## [WORK TASK]
Each record in the material below must be written out again exactly.

## [GIVEN INFORMATION]
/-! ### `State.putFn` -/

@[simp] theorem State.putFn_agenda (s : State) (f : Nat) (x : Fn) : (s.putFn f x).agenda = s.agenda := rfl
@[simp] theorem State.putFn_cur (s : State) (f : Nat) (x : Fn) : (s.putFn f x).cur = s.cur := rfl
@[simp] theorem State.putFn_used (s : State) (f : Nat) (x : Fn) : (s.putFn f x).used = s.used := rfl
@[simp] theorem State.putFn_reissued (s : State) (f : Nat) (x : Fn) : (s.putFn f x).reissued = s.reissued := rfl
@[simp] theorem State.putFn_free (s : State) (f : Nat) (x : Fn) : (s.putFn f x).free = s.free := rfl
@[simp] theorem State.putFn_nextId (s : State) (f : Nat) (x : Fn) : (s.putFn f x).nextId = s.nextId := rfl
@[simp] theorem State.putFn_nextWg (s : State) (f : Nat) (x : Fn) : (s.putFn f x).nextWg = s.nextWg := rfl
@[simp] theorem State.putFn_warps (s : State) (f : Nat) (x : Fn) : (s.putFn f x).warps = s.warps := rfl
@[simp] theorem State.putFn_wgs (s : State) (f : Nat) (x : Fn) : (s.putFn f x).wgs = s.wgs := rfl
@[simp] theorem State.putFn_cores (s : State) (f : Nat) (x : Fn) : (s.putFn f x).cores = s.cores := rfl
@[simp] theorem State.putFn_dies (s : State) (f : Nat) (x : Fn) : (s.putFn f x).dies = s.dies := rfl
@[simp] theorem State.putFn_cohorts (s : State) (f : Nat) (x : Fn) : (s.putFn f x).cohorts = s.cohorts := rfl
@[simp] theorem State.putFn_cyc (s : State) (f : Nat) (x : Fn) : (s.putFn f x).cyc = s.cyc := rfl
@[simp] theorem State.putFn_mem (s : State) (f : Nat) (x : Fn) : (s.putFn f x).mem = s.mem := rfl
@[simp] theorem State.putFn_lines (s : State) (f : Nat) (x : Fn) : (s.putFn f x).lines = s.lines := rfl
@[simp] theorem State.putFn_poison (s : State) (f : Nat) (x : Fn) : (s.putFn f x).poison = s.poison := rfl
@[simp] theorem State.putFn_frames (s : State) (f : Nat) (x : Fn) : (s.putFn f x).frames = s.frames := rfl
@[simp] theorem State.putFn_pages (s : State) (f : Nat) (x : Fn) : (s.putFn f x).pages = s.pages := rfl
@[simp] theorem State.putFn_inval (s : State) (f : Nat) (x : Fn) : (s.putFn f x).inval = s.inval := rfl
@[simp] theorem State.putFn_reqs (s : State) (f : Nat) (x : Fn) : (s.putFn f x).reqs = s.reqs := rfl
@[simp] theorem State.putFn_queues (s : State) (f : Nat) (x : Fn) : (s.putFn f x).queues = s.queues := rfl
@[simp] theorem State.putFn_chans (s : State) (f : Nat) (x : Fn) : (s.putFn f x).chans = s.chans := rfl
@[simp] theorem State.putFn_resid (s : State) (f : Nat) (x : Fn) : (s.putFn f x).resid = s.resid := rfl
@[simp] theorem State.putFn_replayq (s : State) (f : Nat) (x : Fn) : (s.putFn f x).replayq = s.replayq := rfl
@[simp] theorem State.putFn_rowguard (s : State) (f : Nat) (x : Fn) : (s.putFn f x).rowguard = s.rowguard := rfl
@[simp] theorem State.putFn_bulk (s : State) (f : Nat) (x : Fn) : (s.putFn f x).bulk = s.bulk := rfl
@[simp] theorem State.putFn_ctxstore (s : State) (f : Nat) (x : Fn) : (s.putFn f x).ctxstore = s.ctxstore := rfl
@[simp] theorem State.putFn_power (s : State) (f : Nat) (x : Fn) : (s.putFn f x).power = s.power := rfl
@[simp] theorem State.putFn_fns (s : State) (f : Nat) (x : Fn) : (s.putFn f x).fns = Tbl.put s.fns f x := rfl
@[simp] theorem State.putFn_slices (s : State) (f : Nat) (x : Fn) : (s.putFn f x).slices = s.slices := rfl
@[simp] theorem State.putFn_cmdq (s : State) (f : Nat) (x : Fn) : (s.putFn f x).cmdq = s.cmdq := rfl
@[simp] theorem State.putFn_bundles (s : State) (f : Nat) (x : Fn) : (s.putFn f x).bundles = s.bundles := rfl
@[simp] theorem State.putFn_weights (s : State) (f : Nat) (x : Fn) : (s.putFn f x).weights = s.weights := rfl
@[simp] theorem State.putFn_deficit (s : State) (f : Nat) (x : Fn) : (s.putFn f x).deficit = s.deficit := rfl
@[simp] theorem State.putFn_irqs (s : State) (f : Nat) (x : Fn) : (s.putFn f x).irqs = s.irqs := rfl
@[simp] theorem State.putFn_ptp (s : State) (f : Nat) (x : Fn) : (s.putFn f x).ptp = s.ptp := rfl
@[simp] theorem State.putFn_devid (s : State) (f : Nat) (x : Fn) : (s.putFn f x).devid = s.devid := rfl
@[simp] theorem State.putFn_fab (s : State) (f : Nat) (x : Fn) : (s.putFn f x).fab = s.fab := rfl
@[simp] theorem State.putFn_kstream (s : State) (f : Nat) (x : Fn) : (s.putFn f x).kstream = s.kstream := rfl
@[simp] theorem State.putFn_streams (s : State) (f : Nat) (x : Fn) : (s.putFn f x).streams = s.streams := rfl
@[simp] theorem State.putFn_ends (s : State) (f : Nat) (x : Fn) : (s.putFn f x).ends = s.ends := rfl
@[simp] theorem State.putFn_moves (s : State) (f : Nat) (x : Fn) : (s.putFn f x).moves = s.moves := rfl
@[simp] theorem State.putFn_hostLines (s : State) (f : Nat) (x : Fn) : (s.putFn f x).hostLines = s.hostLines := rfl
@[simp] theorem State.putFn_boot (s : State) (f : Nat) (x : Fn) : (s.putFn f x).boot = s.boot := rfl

## [SOLUTION TO THE EXERCISE]
/-! ### `State.putFn` -/

@[simp] theorem State.putFn_agenda (s : State) (f : Nat) (x : Fn) : (s.putFn f x).agenda = s.agenda := rfl
@[simp] theorem State.putFn_cur (s : State) (f : Nat) (x : Fn) : (s.putFn f x).cur = s.cur := rfl
@[simp] theorem State.putFn_used (s : State) (f : Nat) (x : Fn) : (s.putFn f x).used = s.used := rfl
@[simp] theorem State.putFn_reissued (s : State) (f : Nat) (x : Fn) : (s.putFn f x).reissued = s.reissued := rfl
@[simp] theorem State.putFn_free (s : State) (f : Nat) (x : Fn) : (s.putFn f x).free = s.free := rfl
@[simp] theorem State.putFn_nextId (s : State) (f : Nat) (x : Fn) : (s.putFn f x).nextId = s.nextId := rfl
@[simp] theorem State.putFn_nextWg (s : State) (f : Nat) (x : Fn) : (s.putFn f x).nextWg = s.nextWg := rfl
@[simp] theorem State.putFn_warps (s : State) (f : Nat) (x : Fn) : (s.putFn f x).warps = s.warps := rfl
@[simp] theorem State.putFn_wgs (s : State) (f : Nat) (x : Fn) : (s.putFn f x).wgs = s.wgs := rfl
@[simp] theorem State.putFn_cores (s : State) (f : Nat) (x : Fn) : (s.putFn f x).cores = s.cores := rfl
@[simp] theorem State.putFn_dies (s : State) (f : Nat) (x : Fn) : (s.putFn f x).dies = s.dies := rfl
@[simp] theorem State.putFn_cohorts (s : State) (f : Nat) (x : Fn) : (s.putFn f x).cohorts = s.cohorts := rfl
@[simp] theorem State.putFn_cyc (s : State) (f : Nat) (x : Fn) : (s.putFn f x).cyc = s.cyc := rfl
@[simp] theorem State.putFn_mem (s : State) (f : Nat) (x : Fn) : (s.putFn f x).mem = s.mem := rfl
@[simp] theorem State.putFn_lines (s : State) (f : Nat) (x : Fn) : (s.putFn f x).lines = s.lines := rfl
@[simp] theorem State.putFn_poison (s : State) (f : Nat) (x : Fn) : (s.putFn f x).poison = s.poison := rfl
@[simp] theorem State.putFn_frames (s : State) (f : Nat) (x : Fn) : (s.putFn f x).frames = s.frames := rfl
@[simp] theorem State.putFn_pages (s : State) (f : Nat) (x : Fn) : (s.putFn f x).pages = s.pages := rfl
@[simp] theorem State.putFn_inval (s : State) (f : Nat) (x : Fn) : (s.putFn f x).inval = s.inval := rfl
@[simp] theorem State.putFn_reqs (s : State) (f : Nat) (x : Fn) : (s.putFn f x).reqs = s.reqs := rfl
@[simp] theorem State.putFn_queues (s : State) (f : Nat) (x : Fn) : (s.putFn f x).queues = s.queues := rfl
@[simp] theorem State.putFn_chans (s : State) (f : Nat) (x : Fn) : (s.putFn f x).chans = s.chans := rfl
@[simp] theorem State.putFn_resid (s : State) (f : Nat) (x : Fn) : (s.putFn f x).resid = s.resid := rfl
@[simp] theorem State.putFn_replayq (s : State) (f : Nat) (x : Fn) : (s.putFn f x).replayq = s.replayq := rfl
@[simp] theorem State.putFn_rowguard (s : State) (f : Nat) (x : Fn) : (s.putFn f x).rowguard = s.rowguard := rfl
@[simp] theorem State.putFn_bulk (s : State) (f : Nat) (x : Fn) : (s.putFn f x).bulk = s.bulk := rfl
@[simp] theorem State.putFn_ctxstore (s : State) (f : Nat) (x : Fn) : (s.putFn f x).ctxstore = s.ctxstore := rfl
@[simp] theorem State.putFn_power (s : State) (f : Nat) (x : Fn) : (s.putFn f x).power = s.power := rfl
@[simp] theorem State.putFn_fns (s : State) (f : Nat) (x : Fn) : (s.putFn f x).fns = Tbl.put s.fns f x := rfl
@[simp] theorem State.putFn_slices (s : State) (f : Nat) (x : Fn) : (s.putFn f x).slices = s.slices := rfl
@[simp] theorem State.putFn_cmdq (s : State) (f : Nat) (x : Fn) : (s.putFn f x).cmdq = s.cmdq := rfl
@[simp] theorem State.putFn_bundles (s : State) (f : Nat) (x : Fn) : (s.putFn f x).bundles = s.bundles := rfl
@[simp] theorem State.putFn_weights (s : State) (f : Nat) (x : Fn) : (s.putFn f x).weights = s.weights := rfl
@[simp] theorem State.putFn_deficit (s : State) (f : Nat) (x : Fn) : (s.putFn f x).deficit = s.deficit := rfl
@[simp] theorem State.putFn_irqs (s : State) (f : Nat) (x : Fn) : (s.putFn f x).irqs = s.irqs := rfl
@[simp] theorem State.putFn_ptp (s : State) (f : Nat) (x : Fn) : (s.putFn f x).ptp = s.ptp := rfl
@[simp] theorem State.putFn_devid (s : State) (f : Nat) (x : Fn) : (s.putFn f x).devid = s.devid := rfl
@[simp] theorem State.putFn_fab (s : State) (f : Nat) (x : Fn) : (s.putFn f x).fab = s.fab := rfl
@[simp] theorem State.putFn_kstream (s : State) (f : Nat) (x : Fn) : (s.putFn f x).kstream = s.kstream := rfl
@[simp] theorem State.putFn_streams (s : State) (f : Nat) (x : Fn) : (s.putFn f x).streams = s.streams := rfl
@[simp] theorem State.putFn_ends (s : State) (f : Nat) (x : Fn) : (s.putFn f x).ends = s.ends := rfl
@[simp] theorem State.putFn_moves (s : State) (f : Nat) (x : Fn) : (s.putFn f x).moves = s.moves := rfl
@[simp] theorem State.putFn_hostLines (s : State) (f : Nat) (x : Fn) : (s.putFn f x).hostLines = s.hostLines := rfl
@[simp] theorem State.putFn_boot (s : State) (f : Nat) (x : Fn) : (s.putFn f x).boot = s.boot := rfl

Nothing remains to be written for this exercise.